The caution which the archduke preached so earnestly in his strategic works, he displayed in practice only when the situation seemed to demand it, though his education certainly prejudiced him in favor of the defensive at all costs. He was at the same time capable of forming and executing the most daring offensive strategy, and his tactical skill in the handling of troops, whether in wide turning movements, as at Würzburg and Zürich, or in masses, as at Aspern and Wagram, was certainly equal to that of any leader of his time, with only a few exceptions.

According to the Encyclopædia Britannica Eleventh Edition, his campaign of 1796 is considered almost faultless. That he sustained defeat in 1809 was due in part to the great numerical superiority of the French and their allies, and in part to the condition of his newly reorganized troops. His six weeks' inaction after the victory of Aspern is, however, open to unfavorable criticism. As a military writer, his position in the evolution of the art of war is very important, and his doctrines had naturally the greatest weight. Nevertheless, they cannot but be considered antiquated even in 1806. Caution and the importance of strategic points are the chief features of his system. The rigidity of his geographical strategy may be gathered from the prescription that "this principle is never to be departed from."

Again and again he repeated the advice that nothing should be hazarded unless one's army is completely secure, a rule which he himself neglected with such brilliant results in 1796. Strategic points, he says, not the defeat of the enemy's army, decide the fate of one's own country, and must constantly remain the general's main concern, a maxim which was never more remarkably disproved than in the war of 1809. The editor of the archduke's work is able to make but a feeble defense against Clausewitz's reproach that Charles attached more value to ground than to the annihilation of the foe. In his tactical writings the same spirit is conspicuous. His reserve in battle is designed to "cover a retreat."
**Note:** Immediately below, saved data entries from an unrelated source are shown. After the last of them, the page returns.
/-! The rows of the table. -/

/-- The bits an instruction's row fixes. -/
def rowMask : Instr → Word
  | .addi _ _ _ => 0xFC000000#32
  | .addis _ _ _ => 0xFC000000#32
  | .add _ _ _ _ _ => 0xFC0003FE#32
  | .addic _ _ _ => 0xFC000000#32
  | .addicRc _ _ _ => 0xFC000000#32
  | .addc _ _ _ _ _ => 0xFC0003FE#32
  | .adde _ _ _ _ _ => 0xFC0003FE#32
  | .addme _ _ _ _ => 0xFC0003FE#32
  | .addze _ _ _ _ => 0xFC0003FE#32
  | .subf _ _ _ _ _ => 0xFC0003FE#32
  | .subfic _ _ _ => 0xFC000000#32
  | .subfc _ _ _ _ _ => 0xFC0003FE#32
  | .subfe _ _ _ _ _ => 0xFC0003FE#32
  | .subfme _ _ _ _ => 0xFC0003FE#32
  | .subfze _ _ _ _ => 0xFC0003FE#32
  | .neg _ _ _ _ => 0xFC0003FE#32
  | .mulli _ _ _ => 0xFC000000#32
  | .mullw _ _ _ _ _ => 0xFC0003FE#32
  | .mulhw _ _ _ _ => 0xFC0003FE#32
  | .mulhwu _ _ _ _ => 0xFC0003FE#32
  | .divw _ _ _ _ _ => 0xFC0003FE#32
  | .divwu _ _ _ _ _ => 0xFC0003FE#32
  | .cmpi _ _ _ _ => 0xFC000000#32
  | .cmp _ _ _ _ => 0xFC0007FE#32
  | .cmpli _ _ _ _ => 0xFC000000#32
  | .cmpl _ _ _ _ => 0xFC0007FE#32
  | .andiRc _ _ _ => 0xFC000000#32
  | .andisRc _ _ _ => 0xFC000000#32
  | .ori _ _ _ => 0xFC000000#32
  | .oris _ _ _ => 0xFC000000#32
  | .xori _ _ _ => 0xFC000000#32
  | .xoris _ _ _ => 0xFC000000#32
  | .and _ _ _ _ => 0xFC0007FE#32
  | .or _ _ _ _ => 0xFC0007FE#32
  | .xor _ _ _ _ => 0xFC0007FE#32
  | .nand _ _ _ _ => 0xFC0007FE#32
  | .nor _ _ _ _ => 0xFC0007FE#32
  | .eqv _ _ _ _ => 0xFC0007FE#32
  | .andc _ _ _ _ => 0xFC0007FE#32
  | .orc _ _ _ _ => 0xFC0007FE#32
  | .extsb _ _ _ => 0xFC0007FE#32
  | .extsh _ _ _ => 0xFC0007FE#32
  | .cntlzw _ _ _ => 0xFC0007FE#32
  | .rlwinm _ _ _ _ _ _ => 0xFC000000#32
  | .rlwnm _ _ _ _ _ _ => 0xFC000000#32
  | .rlwimi _ _ _ _ _ _ => 0xFC000000#32
  | .slw _ _ _ _ => 0xFC0007FE#32
  | .srw _ _ _ _ => 0xFC0007FE#32
  | .sraw _ _ _ _ => 0xFC0007FE#32
  | .srawi _ _ _ _ => 0xFC0007FE#32
  | .fadd _ _ _ _ => 0xFC00003E#32
  | .fadds _ _ _ _ => 0xFC00003E#32
  | .fsub _ _ _ _ => 0xFC00003E#32
  | .fsubs _ _ _ _ => 0xFC00003E#32
  | .fmul _ _ _ _ => 0xFC00003E#32
  | .fmuls _ _ _ _ => 0xFC00003E#32
  | .fdiv _ _ _ _ => 0xFC00003E#32
  | .fdivs _ _ _ _ => 0xFC00003E#32
  | .fmadd _ _ _ _ _ => 0xFC00003E#32
  | .fmadds _ _ _ _ _ => 0xFC00003E#32
  | .fmsub _ _ _ _ _ => 0xFC00003E#32
  | .fmsubs _ _ _ _ _ => 0xFC00003E#32
  | .fnmadd _ _ _ _ _ => 0xFC00003E#32
  | .fnmadds _ _ _ _ _ => 0xFC00003E#32
  | .fnmsub _ _ _ _ _ => 0xFC00003E#32
  | .fnmsubs _ _ _ _ _ => 0xFC00003E#32
  | .frsp _ _ _ => 0xFC0007FE#32
  | .fctiw _ _ _ => 0xFC0007FE#32
  | .fctiwz _ _ _ => 0xFC0007FE#32
  | .fcmpu _ _ _ => 0xFC0007FE#32
  | .fcmpo _ _ _ => 0xFC0007FE#32
  | .mffs _ _ => 0xFC0007FE#32
  | .mcrfs _ _ => 0xFC0007FE#32
  | .mtfsfi _ _ _ => 0xFC0007FE#32
  | .mtfsf _ _ _ => 0xFC0007FE#32
  | .mtfsb0 _ _ => 0xFC0007FE#32
  | .mtfsb1 _ _ => 0xFC0007FE#32
  | .lbz _ _ _ => 0xFC000000#32
  | .lbzu _ _ _ => 0xFC000000#32
  | .lbzx _ _ _ => 0xFC0007FE#32
  | .lbzux _ _ _ => 0xFC0007FE#32
  | .lhz _ _ _ => 0xFC000000#32
  | .lhzu _ _ _ => 0xFC000000#32
  | .lhzx _ _ _ => 0xFC0007FE#32
  | .lhzux _ _ _ => 0xFC0007FE#32
  | .lha _ _ _ => 0xFC000000#32
  | .lhau _ _ _ => 0xFC000000#32
  | .lhax _ _ _ => 0xFC0007FE#32
  | .lhaux _ _ _ => 0xFC0007FE#32
  | .lwz _ _ _ => 0xFC000000#32
  | .lwzu _ _ _ => 0xFC000000#32
  | .lwzx _ _ _ => 0xFC0007FE#32
  | .lwzux _ _ _ => 0xFC0007FE#32
  | .stb _ _ _ => 0xFC000000#32
  | .stbu _ _ _ => 0xFC000000#32
  | .stbx _ _ _ => 0xFC0007FE#32
  | .stbux _ _ _ => 0xFC0007FE#32
  | .sth _ _ _ => 0xFC000000#32
  | .sthu _ _ _ => 0xFC000000#32
  | .sthx _ _ _ => 0xFC0007FE#32
  | .sthux _ _ _ => 0xFC0007FE#32
  | .stw _ _ _ => 0xFC000000#32
  | .stwu _ _ _ => 0xFC000000#32
  | .stwx _ _ _ => 0xFC0007FE#32
  | .stwux _ _ _ => 0xFC0007FE#32
  | .lhbrx _ _ _ => 0xFC0007FE#32
  | .lwbrx _ _ _ => 0xFC0007FE#32
  | .sthbrx _ _ _ => 0xFC0007FE#32
  | .stwbrx _ _ _ => 0xFC0007FE#32
  | .lmw _ _ _ => 0xFC000000#32
  | .stmw _ _ _ => 0xFC000000#32
  | .lswi _ _ _ => 0xFC0007FE#32
  | .lswx _ _ _ => 0xFC0007FE#32
  | .stswi _ _ _ => 0xFC0007FE#32
  | .stswx _ _ _ => 0xFC0007FE#32
  | .lfs _ _ _ => 0xFC000000#32
  | .lfsu _ _ _ => 0xFC000000#32
  | .lfsx _ _ _ => 0xFC0007FE#32
  | .lfsux _ _ _ => 0xFC0007FE#32
  | .lfd _ _ _ => 0xFC000000#32
  | .lfdu _ _ _ => 0xFC000000#32
  | .lfdx _ _ _ => 0xFC0007FE#32
  | .lfdux _ _ _ => 0xFC0007FE#32
  | .stfs _ _ _ => 0xFC000000#32
  | .stfsu _ _ _ => 0xFC000000#32
  | .stfsx _ _ _ => 0xFC0007FE#32
  | .stfsux _ _ _ => 0xFC0007FE#32
  | .stfd _ _ _ => 0xFC000000#32
  | .stfdu _ _ _ => 0xFC000000#32
  | .stfdx _ _ _ => 0xFC0007FE#32
  | .stfdux _ _ _ => 0xFC0007FE#32
  | .stfiwx _ _ _ => 0xFC0007FE#32
  | .fmr _ _ _ => 0xFC0007FE#32
  | .fneg _ _ _ => 0xFC0007FE#32
  | .fabs _ _ _ => 0xFC0007FE#32
  | .fnabs _ _ _ => 0xFC0007FE#32
  | .b _ _ _ => 0xFC000000#32
  | .bc _ _ _ _ _ => 0xFC000000#32
  | .bclr _ _ _ => 0xFC0007FE#32
  | .bcctr _ _ _ => 0xFC0007FE#32
  | .crand _ _ _ => 0xFC0007FE#32
  | .cror _ _ _ => 0xFC0007FE#32
  | .crxor _ _ _ => 0xFC0007FE#32
  | .crnand _ _ _ => 0xFC0007FE#32
  | .crnor _ _ _ => 0xFC0007FE#32
  | .creqv _ _ _ => 0xFC0007FE#32
  | .crandc _ _ _ => 0xFC0007FE#32
  | .crorc _ _ _ => 0xFC0007FE#32
  | .mcrf _ _ => 0xFC0007FE#32
  | .sc => 0xFC000002#32
  | .rfi => 0xFC0007FE#32
  | .tw _ _ _ => 0xFC0007FE#32
  | .twi _ _ _ => 0xFC000000#32
  | .mfcr _ => 0xFC0007FE#32
  | .mtcrf _ _ => 0xFC0007FE#32
  | .mcrxr _ => 0xFC0007FE#32
  | .mfmsr _ => 0xFC0007FE#32
  | .mtmsr _ => 0xFC0007FE#32
  | .mfspr _ _ => 0xFC0007FE#32
  | .mtspr _ _ => 0xFC0007FE#32
  | .mftb _ _ => 0xFC0007FE#32
  | .sync => 0xFC0007FE#32
  | .isync => 0xFC0007FE#32
  | .eieio => 0xFC0007FE#32
  | .lwarx _ _ _ => 0xFC0007FE#32
  | .stwcx _ _ _ => 0xFC0007FF#32
  | .icbi _ _ => 0xFC0007FE#32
The baneful influence of these antiquated principles was clearly shown in the maintenance of Königgrätz-Josefstadt in 1866 as a strategic point, which was preferred to the defeat of the separated Prussian armies, and in the strange plans produced in Vienna for the campaign of 1859, and in the almost unintelligible Battle of Montebello in the same year. The theory and the practice of Archduke Charles form one of the most curious contrasts in military history. In the one he is unreal, in the other he displayed, along with the greatest skill, a vivid activity which made him for long the most formidable opponent of Napoleon.

He was the 831st Knight of the Order of the Golden Fleece in Austria.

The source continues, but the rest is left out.